§ What is required:
Reproduce the section of the listing that begins at the line containing "def keyHead : List" and finishes at the line containing "have o (s : State) (l". Include both end lines and nothing beyond them.
::::::
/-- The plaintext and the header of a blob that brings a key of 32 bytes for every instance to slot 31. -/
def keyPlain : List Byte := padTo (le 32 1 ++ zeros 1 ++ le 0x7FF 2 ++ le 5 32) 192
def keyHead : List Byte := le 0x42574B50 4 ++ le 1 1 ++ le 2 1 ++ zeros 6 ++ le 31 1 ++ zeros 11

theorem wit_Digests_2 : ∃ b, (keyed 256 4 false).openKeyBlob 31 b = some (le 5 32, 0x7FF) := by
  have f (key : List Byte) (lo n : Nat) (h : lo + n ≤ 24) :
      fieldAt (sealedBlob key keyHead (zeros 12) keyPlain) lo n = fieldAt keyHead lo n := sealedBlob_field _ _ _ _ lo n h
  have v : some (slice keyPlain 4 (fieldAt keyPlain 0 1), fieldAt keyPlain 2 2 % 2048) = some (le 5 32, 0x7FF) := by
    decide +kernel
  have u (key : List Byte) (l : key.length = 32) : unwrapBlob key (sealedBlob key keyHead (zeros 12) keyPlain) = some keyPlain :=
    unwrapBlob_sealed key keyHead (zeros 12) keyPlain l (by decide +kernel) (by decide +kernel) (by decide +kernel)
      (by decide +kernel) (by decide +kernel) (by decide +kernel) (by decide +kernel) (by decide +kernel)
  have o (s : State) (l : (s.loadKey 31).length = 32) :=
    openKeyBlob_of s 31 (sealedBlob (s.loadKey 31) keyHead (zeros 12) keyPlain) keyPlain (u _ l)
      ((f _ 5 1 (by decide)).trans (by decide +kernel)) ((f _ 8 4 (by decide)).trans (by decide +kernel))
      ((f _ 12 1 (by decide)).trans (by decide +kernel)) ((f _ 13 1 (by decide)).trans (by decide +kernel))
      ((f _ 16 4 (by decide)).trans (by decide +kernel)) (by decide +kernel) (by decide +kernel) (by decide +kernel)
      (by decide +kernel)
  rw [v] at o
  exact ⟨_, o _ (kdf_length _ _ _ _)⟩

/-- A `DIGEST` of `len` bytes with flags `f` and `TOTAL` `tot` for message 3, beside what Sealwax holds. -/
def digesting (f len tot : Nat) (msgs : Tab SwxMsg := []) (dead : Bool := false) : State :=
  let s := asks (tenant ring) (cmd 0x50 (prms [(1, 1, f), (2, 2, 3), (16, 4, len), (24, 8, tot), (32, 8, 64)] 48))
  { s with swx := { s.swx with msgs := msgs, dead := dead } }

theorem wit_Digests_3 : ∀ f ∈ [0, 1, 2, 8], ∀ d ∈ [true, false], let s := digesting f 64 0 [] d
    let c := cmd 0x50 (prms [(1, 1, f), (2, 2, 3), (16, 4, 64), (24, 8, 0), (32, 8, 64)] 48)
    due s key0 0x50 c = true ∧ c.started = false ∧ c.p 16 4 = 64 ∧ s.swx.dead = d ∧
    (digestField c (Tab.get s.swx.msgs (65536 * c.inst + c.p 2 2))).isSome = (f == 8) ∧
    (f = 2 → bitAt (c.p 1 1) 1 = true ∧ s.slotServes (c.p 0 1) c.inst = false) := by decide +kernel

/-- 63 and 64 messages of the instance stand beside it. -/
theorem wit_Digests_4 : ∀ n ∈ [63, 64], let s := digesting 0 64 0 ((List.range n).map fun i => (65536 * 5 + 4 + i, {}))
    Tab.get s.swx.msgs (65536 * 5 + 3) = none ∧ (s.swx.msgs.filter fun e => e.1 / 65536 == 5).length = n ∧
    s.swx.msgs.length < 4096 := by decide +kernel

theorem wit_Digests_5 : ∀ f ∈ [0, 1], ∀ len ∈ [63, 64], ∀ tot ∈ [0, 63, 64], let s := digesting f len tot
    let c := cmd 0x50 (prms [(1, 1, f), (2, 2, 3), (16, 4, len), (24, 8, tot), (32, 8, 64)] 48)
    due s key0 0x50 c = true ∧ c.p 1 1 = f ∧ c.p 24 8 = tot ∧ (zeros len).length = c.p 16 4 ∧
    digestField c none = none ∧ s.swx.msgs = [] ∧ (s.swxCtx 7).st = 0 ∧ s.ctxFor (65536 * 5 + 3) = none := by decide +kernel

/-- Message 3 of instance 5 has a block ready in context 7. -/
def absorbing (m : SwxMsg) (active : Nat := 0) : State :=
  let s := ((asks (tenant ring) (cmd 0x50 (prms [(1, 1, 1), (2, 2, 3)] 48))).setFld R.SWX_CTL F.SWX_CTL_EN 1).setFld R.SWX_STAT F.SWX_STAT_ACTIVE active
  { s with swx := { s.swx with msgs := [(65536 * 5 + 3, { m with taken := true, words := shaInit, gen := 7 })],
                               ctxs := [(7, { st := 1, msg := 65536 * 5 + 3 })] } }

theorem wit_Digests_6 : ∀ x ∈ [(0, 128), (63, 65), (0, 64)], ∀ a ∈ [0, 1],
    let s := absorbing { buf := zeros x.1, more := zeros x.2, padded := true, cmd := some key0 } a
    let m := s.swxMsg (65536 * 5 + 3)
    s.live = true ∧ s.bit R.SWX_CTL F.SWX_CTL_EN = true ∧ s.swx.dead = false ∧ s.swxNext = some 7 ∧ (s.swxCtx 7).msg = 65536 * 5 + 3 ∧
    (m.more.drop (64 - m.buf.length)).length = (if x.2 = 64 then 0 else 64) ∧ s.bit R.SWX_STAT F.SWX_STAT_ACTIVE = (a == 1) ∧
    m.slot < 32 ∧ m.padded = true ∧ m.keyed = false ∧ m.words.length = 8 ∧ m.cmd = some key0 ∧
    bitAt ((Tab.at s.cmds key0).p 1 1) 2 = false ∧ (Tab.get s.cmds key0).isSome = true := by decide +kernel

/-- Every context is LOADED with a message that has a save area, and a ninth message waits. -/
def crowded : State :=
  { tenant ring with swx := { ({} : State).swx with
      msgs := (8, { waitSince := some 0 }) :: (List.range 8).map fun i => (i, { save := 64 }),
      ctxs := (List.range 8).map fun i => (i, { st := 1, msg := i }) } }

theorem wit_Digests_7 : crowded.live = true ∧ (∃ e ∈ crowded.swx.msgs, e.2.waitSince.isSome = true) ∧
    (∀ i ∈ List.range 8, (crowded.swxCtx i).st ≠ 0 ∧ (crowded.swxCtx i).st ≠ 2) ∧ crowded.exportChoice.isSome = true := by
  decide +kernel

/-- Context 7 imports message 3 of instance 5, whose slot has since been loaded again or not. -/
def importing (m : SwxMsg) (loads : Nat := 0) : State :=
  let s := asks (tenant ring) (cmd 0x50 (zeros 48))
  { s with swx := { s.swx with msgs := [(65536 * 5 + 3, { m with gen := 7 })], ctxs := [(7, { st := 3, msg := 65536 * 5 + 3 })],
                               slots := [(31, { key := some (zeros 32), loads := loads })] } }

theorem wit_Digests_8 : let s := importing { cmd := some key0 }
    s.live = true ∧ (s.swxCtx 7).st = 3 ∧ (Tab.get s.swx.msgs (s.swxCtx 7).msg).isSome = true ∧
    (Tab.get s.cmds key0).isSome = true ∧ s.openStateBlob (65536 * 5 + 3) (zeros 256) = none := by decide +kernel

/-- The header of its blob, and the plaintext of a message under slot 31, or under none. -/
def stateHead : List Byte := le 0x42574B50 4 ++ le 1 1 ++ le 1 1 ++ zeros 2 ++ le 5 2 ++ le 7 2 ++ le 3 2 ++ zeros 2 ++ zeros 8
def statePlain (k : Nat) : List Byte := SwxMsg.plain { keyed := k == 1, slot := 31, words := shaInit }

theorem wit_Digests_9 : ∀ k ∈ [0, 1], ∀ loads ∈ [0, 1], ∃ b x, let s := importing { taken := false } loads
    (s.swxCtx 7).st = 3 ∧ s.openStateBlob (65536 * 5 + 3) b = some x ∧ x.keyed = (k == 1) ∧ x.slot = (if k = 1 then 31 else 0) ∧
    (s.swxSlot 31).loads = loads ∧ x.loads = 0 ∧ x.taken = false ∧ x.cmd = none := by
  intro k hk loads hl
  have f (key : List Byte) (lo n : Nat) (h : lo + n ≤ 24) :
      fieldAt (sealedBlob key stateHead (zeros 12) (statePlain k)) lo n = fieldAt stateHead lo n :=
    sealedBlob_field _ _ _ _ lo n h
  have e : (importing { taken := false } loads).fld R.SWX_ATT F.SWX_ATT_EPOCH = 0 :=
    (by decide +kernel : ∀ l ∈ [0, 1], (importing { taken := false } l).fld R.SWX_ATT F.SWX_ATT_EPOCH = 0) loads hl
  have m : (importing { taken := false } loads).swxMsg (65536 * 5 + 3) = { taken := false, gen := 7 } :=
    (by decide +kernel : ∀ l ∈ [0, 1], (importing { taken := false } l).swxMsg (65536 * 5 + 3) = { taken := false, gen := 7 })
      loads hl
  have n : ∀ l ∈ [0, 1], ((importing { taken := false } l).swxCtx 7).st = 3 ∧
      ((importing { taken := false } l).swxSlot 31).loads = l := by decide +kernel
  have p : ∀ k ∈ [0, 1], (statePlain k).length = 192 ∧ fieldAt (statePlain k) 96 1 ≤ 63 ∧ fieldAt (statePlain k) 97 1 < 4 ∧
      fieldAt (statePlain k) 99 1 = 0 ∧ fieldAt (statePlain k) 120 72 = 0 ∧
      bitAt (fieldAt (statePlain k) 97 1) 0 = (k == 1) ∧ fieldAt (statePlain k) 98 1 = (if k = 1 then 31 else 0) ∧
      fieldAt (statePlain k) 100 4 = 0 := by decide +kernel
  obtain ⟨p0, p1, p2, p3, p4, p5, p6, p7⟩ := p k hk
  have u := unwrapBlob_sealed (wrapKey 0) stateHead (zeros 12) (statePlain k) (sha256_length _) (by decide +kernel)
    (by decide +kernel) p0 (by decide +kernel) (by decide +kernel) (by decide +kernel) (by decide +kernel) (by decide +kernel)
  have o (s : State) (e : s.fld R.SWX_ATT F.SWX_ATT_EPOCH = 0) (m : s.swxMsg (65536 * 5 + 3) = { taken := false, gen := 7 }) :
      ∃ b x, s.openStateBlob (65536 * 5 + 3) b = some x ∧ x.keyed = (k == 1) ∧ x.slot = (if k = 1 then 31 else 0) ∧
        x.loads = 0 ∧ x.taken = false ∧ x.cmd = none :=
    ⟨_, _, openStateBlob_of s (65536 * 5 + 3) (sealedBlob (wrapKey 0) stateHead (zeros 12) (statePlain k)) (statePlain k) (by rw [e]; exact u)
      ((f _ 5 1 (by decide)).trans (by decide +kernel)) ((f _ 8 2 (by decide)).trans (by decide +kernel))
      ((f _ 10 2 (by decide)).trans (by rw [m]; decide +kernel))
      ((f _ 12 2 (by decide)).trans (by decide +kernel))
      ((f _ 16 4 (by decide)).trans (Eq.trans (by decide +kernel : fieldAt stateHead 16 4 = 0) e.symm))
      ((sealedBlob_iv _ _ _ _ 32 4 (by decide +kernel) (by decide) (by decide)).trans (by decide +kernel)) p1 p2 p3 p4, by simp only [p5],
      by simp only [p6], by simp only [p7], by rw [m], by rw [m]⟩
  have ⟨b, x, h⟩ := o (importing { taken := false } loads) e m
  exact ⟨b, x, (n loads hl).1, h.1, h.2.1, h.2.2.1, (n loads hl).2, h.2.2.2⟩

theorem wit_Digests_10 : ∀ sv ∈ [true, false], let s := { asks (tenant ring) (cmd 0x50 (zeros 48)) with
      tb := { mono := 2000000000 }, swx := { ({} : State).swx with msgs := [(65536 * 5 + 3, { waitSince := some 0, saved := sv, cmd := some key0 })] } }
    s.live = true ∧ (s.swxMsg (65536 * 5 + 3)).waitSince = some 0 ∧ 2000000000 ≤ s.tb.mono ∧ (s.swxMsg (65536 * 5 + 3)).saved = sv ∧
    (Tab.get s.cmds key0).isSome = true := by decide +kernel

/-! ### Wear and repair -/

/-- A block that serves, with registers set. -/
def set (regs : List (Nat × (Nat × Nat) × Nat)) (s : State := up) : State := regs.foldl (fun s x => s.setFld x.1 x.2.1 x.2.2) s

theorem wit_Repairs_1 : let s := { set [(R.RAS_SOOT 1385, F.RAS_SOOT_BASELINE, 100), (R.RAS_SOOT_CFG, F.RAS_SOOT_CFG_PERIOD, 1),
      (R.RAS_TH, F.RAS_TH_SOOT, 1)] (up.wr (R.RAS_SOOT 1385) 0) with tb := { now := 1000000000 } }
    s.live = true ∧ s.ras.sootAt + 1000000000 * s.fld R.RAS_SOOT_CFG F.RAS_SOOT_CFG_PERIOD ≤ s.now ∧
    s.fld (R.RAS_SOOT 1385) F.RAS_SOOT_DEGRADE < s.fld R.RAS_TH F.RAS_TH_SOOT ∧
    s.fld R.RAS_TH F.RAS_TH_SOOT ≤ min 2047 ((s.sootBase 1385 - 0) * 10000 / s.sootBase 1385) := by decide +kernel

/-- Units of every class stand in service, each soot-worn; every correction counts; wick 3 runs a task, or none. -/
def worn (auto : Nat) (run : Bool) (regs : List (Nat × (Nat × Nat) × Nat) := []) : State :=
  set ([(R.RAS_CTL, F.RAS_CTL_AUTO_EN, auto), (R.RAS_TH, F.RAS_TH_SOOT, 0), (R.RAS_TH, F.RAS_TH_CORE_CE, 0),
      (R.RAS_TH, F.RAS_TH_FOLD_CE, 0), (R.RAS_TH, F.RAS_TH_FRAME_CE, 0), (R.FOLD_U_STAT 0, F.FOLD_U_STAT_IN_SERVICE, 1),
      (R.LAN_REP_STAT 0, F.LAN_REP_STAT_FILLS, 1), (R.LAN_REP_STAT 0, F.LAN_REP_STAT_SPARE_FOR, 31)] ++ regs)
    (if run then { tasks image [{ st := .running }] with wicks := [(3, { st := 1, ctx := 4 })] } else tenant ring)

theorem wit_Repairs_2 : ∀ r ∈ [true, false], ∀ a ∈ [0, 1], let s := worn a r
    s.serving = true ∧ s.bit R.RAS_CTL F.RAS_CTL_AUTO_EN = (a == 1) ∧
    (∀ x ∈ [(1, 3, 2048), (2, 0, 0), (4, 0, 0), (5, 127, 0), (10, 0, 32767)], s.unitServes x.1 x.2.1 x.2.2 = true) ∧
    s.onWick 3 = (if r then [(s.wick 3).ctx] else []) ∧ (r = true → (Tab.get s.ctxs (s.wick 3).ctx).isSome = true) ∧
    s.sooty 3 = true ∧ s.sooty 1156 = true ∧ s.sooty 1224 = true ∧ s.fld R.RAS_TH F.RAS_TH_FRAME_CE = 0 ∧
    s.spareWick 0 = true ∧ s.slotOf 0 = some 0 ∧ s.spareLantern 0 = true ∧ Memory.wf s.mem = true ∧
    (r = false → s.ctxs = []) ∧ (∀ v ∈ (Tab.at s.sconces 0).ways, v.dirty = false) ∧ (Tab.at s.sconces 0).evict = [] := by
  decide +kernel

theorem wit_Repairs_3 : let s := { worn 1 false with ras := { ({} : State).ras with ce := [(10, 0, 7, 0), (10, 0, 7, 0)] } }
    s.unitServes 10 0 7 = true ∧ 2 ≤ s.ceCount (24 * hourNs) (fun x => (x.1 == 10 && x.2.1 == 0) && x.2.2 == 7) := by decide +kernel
::::::
§ Exercise result:
def keyHead : List Byte := le 0x42574B50 4 ++ le 1 1 ++ le 2 1 ++ zeros 6 ++ le 31 1 ++ zeros 11

theorem wit_Digests_2 : ∃ b, (keyed 256 4 false).openKeyBlob 31 b = some (le 5 32, 0x7FF) := by
  have f (key : List Byte) (lo n : Nat) (h : lo + n ≤ 24) :
      fieldAt (sealedBlob key keyHead (zeros 12) keyPlain) lo n = fieldAt keyHead lo n := sealedBlob_field _ _ _ _ lo n h
  have v : some (slice keyPlain 4 (fieldAt keyPlain 0 1), fieldAt keyPlain 2 2 % 2048) = some (le 5 32, 0x7FF) := by
    decide +kernel
  have u (key : List Byte) (l : key.length = 32) : unwrapBlob key (sealedBlob key keyHead (zeros 12) keyPlain) = some keyPlain :=
    unwrapBlob_sealed key keyHead (zeros 12) keyPlain l (by decide +kernel) (by decide +kernel) (by decide +kernel)
      (by decide +kernel) (by decide +kernel) (by decide +kernel) (by decide +kernel) (by decide +kernel)
  have o (s : State) (l : (s.loadKey 31).length = 32) :=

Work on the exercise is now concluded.